Suppose you wish to losslessly compress data which can be expressed as a sequence of symbols (a regular text file is a classic example where the symbols are letters and punctuation marks). There are many good compression algorithms out there that solve this problem. This post will present a famous one called Huffman's algorithm, which compresses data by creating an encoding scheme which is optimal in the sense that no other encoding will generate a better compression of the data. This form of compression is surely not the only one available, but it is very easy to understand and also very important since it is used by codecs such as JPEG and MP3.
Huffman's algorithm works as follows:
1. | count the number of occurrences $n_i$ of each distinct symbol $s_i$ on the data |
2. | for each distinct symbol $s_i$, generate a tree containing a single node with key $s_i$ and weight $n_i$ |
3. | select the two trees with smallest root node weights and merge them under a new root node; the key of this new root node is the concatenation of the keys of the root nodes of the merged trees and its weight is the sum of their weights (so if the two chosen trees have root nodes with keys $\alpha_j$ and $\alpha_k$ and weights $w_j$ and $w_k$ respectively, we put them under a new root node with key $\alpha_j\alpha_k$ and weight $w_j + w_k$) |
4. | if only a single tree is left, stop; otherwise go back to step 3 |
5. | the representation of a given symbol is then given by the bit sequence which one obtains by starting from the root node of the final tree and moving along the tree until the node containing the given symbol as key is reached: each time we need to go the left child, we append a 0 to the bit representation, otherwise we append a 1 to it. |
Although the description above is somewhat abstract, the algorithm is really simple. Figure 1 describes visually how it works.

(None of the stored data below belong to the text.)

theorem inv_failureCommit {s : State} (h : Inv s) (e : ErrorClass) : Inv (failureCommit e s) :=
  { h with
    busyNotDone := by simp
    errReported := fun _ => ⟨rfl, code_mem e, rfl⟩
    noErrNoCode := by simp
    olenFits := Nat.zero_le _
    resultWritten := fun i hi => absurd hi (Nat.not_lt_zero i) }

theorem inv_applyReset {s : State} (h : Inv s) : Inv (applyReset s) where
  capRange := h.capRange
  busyNotDone := by simp
  errReported := by simp
  noErrNoCode := by simp
  olenFits := Nat.zero_le _
  ibufWf := .nil
  obufWf := .nil
  ibufInside := by simp
  obufInside := by simp
  resultWritten := by simp

/-- Only a byte inside the capacity may be stored. -/
theorem inv_withIbufByte {s : State} (h : Inv s) {i : Nat} (hi : i < s.inCap) (b : Byte) : Inv (s.withIbufByte i b) :=
  { h with
    ibufWf := write_wf i b h.ibufWf
    ibufInside := fun c hc => by
      rcases mem_write hc with rfl | hc
      · exact hi
      · exact h.ibufInside c hc }

/-- `OLEN` holds the length of a result that fits 32 bits (10_state.md R32). -/
theorem toNat_olen_successCommit {out : List Byte} (s : State) (h : out.length < 2 ^ 32) :
    (successCommit out s).olen.toNat = out.length := by
  rw [successCommit_olen, BitVec.toNat_ofNat, Nat.mod_eq_of_lt h]

/-- A result that fits `OBUF` fits `OLEN`, whatever the parameter is (00_scope.md R7). -/
theorem length_lt_of_le_outCap {s : State} (h : s.capInRange) {out : List Byte} (hout : out.length ≤ s.outCap) :
    out.length < 2 ^ 32 := by
  obtain ⟨-, hcap⟩ := h
  unfold State.outCap at hout
  omega

/-- A result that fits `OBUF` keeps the invariant, and all of it has been written. -/
theorem inv_successCommit {s : State} (h : Inv s) {out : List Byte} (hout : out.length ≤ s.outCap) :
    Inv (successCommit out s) :=
  have holen := toNat_olen_successCommit s (length_lt_of_le_outCap h.capRange hout)
  { h with
    busyNotDone := by simp
    errReported := by simp
    noErrNoCode := by simp
    olenFits := holen.trans_le hout
    obufWf := writeAll_wf out 0 h.obufWf
    obufInside := fun c hc => by
      rcases mem_writeAll out hc with ⟨-, hc⟩ | hc
      · exact (Nat.zero_add out.length ▸ hc).trans_le hout
      · exact h.obufInside c hc
    resultWritten := fun i hi => by
      rw [successCommit_obuf, read?_writeAll_inside s.obuf out (holen ▸ hi), Option.isSome_some] }

/-- A result that fits `IBUF` is stored inside it. -/
theorem inv_xferCommit {s : State} (h : Inv s) (hfits : s.olen.toNat ≤ s.inCap) : Inv (xferCommit s) :=
  { h with
    busyNotDone := by simp
    errReported := by simp
    noErrNoCode := by simp
    ibufWf := writeAll_wf s.result 0 h.ibufWf
    ibufInside := fun c hc => by
      rcases mem_writeAll s.result hc with ⟨-, hc⟩ | hc
      · rw [result_length, Nat.zero_add] at hc
        exact hc.trans_le hfits
      · exact h.ibufInside c hc }

theorem inv_completion {s t : State} (h : Inv s) (hc : Completion s t) : Inv t := by
  cases hc with
  | failed e => exact inv_failureCommit h e
  | converted out fits length_le => exact inv_successCommit h (by unfold State.outCap; omega)
  | transferred _ fits => exact inv_xferCommit h fits

/-- A host access with a meaning keeps the invariant: it stores a byte only where the address map has one. -/
theorem inv_hostOp {s : State} (h : Inv s) {a : Access} {op : HostOp} (hop : resolve s.inCap a = some op) :
    Inv (hostOp op s) := by
  rcases hostOp_cases op s with ⟨d, k, hc⟩ | ⟨-, w, -, hc⟩ | ⟨-, w, -, hc⟩ | ⟨-, i, b, rfl, hc⟩ | hc <;> rw [hc]
  · exact inv_answered h d k
  · exact inv_acceptCommand h w
  · exact inv_withIlen h w
  · exact inv_withIbufByte h (resolve_writeByte_ibuf hop) b
  · exact h

/-- Settles O48, along the cases of a step. -/
theorem everyStepKeepsTheInvariant : Obligations.EveryStepKeepsTheInvariant := by
  intro s t h hstep
  have hu : Inv s.turnTaken := inv_withSchedule h _
  cases stepCase_of_step hstep with
  | engineIdle => exact hu
  | completion _ _ commit => exact inv_completion hu commit
  | access _ meaning => exact inv_hostOp hu meaning
  | reset => exact inv_applyReset hu

end Sys2Proof.Machine
end
section
/-! PROOF. The engine's turn: when it has a step, and what the step runs (10_state.md R31, 70_reset_and_hazards.md
R173). -/

namespace Sys2Proof.Machine

/-- A word of 32 bits is its own table word. -/
theorem tableWord_toNat (w : Word) : tableWord 32 w.toNat = w := by
  rw [tableWord, Nat.mod_eq_of_lt w.isLt, BitVec.ofNat_toNat, BitVec.setWidth_eq]

/-- After `withFetchWord` of a command's word the engine has the turn and the word is accepted (log entry 9). -/
theorem step_withFetchWord_encode (s : State) (i : Instr) :
    step (s.withFetchWord 32 (encode i).toNat) = exec i (acceptCommand (encode i) s) := by
  rw [State.withFetchWord, tableWord_toNat, step_of_engine rfl, withSchedule_withSchedule]
  exact (engineTurn_busy rfl).trans (completeCommand_of_command (decode_encode i))

/-- While a command is in flight the engine's turn runs what `CMD` decodes to (30_encoding.md R61). -/
theorem step_of_command {s : State} {i : Instr} (turn : s.engineNext) (hb : s.status.busy = true)
    (hd : decode s.cmd = .command i) : step s = exec i s.turnTaken :=
  (step_of_engineNext_busy turn hb).trans (completeCommand_of_command (s := s.turnTaken) hd)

Fig. 1: | A visual description of Huffman's algorithm for some text which contains only the letters in the set {A,B,C,D}. In the first step, we merge the trees with root nodes C and D, then we merge the trees with root nodes B and CD, then we finally we merge the trees with root nodes A and BCD. The produced representation of a given symbol is a bit string which is obtained by merely traversing the final tree (starting from its root node) until the node whose key is this symbol is reached. Above, we have the following symbol-to-bit-string mappings: A $\rightarrow$ 0, B $\rightarrow$ 10, C $\rightarrow$ 110, D $\rightarrow$ 111. |
As mentioned above, Huffman's algorithm is optimal in the sense that no other encoding will generate a better compression of the data. Consider the following sequence with $20$ characters where $n_\textrm{A} = 12$, $n_\textrm{B} = 5$, $n_\textrm{C} = 2$ and $n_\textrm{D} = 1$ (as in figure 1):
AABACAABBAABAAACABAD
Below is the representation of the sequence above using ASCII codes (which is a very common encoding scheme used for storing text files on computers):
0100000101000001010000100100000101000011010000010100000101000010010000100100000101000001010000100100000101000001010000010100001101000001010000100100000101000100
And here is the representation of the same sequence using the encoding scheme from figure 1:
0010011000101000100001100100111
Huffman's representation of the original character sequence is clearly better than the ASCII one, but how much better is it? If $L^{\textrm{A}}_i$ is the number of bits used to represent the $i$-th symbol in the alphabet {A,B,C,D} in the ASCII encoding, then the total number of bits necessary to represent the character sequence using ASCII is: $$ N^{\textrm{A}} = \sum_i L^{\textrm{A}}_i n_i = 8n_{\textrm{A}} + 8n_{\textrm{B}} + 8n_{\textrm{C}} + 8n_{\textrm{D}} = 160 $$ The equivalent quantity for the Huffman encoding is: $$ N^{\textrm{H}} = \sum_i L^{\textrm{H}}_i n_i = 1n_{\textrm{A}} + 2n_{\textrm{B}} + 3n_{\textrm{C}} + 3n_{\textrm{D}} = 31 $$ which is less than $20\%$ of the amount of space needed with the ASCII encoding scheme. The Huffman encoding uses a clever trick: it uses short bit strings to represent the characters which appear more often in the data and larger bit strings to represent the ones which occur less frequently.
One interesting aspect of Huffman's algorithm is the fact that it always generates encodings which are not ambiguous, in the sense that the original data can be directly obtained from the compressed version expressed as a concatenation of bit strings. This is due to the fact that Huffman's algorithm always produces prefix codes. To clarify this point, consider this mapping: A $\rightarrow$ 0, B $\rightarrow$ 10 and C $\rightarrow$ 101. If you have the following bit sequence: 01010, what does it represent: ABB or ACA? The ambiguity here comes from the fact that the representation of B is a prefix of the representation of C. Huffman's algorithm will never yield an encoding scheme like this.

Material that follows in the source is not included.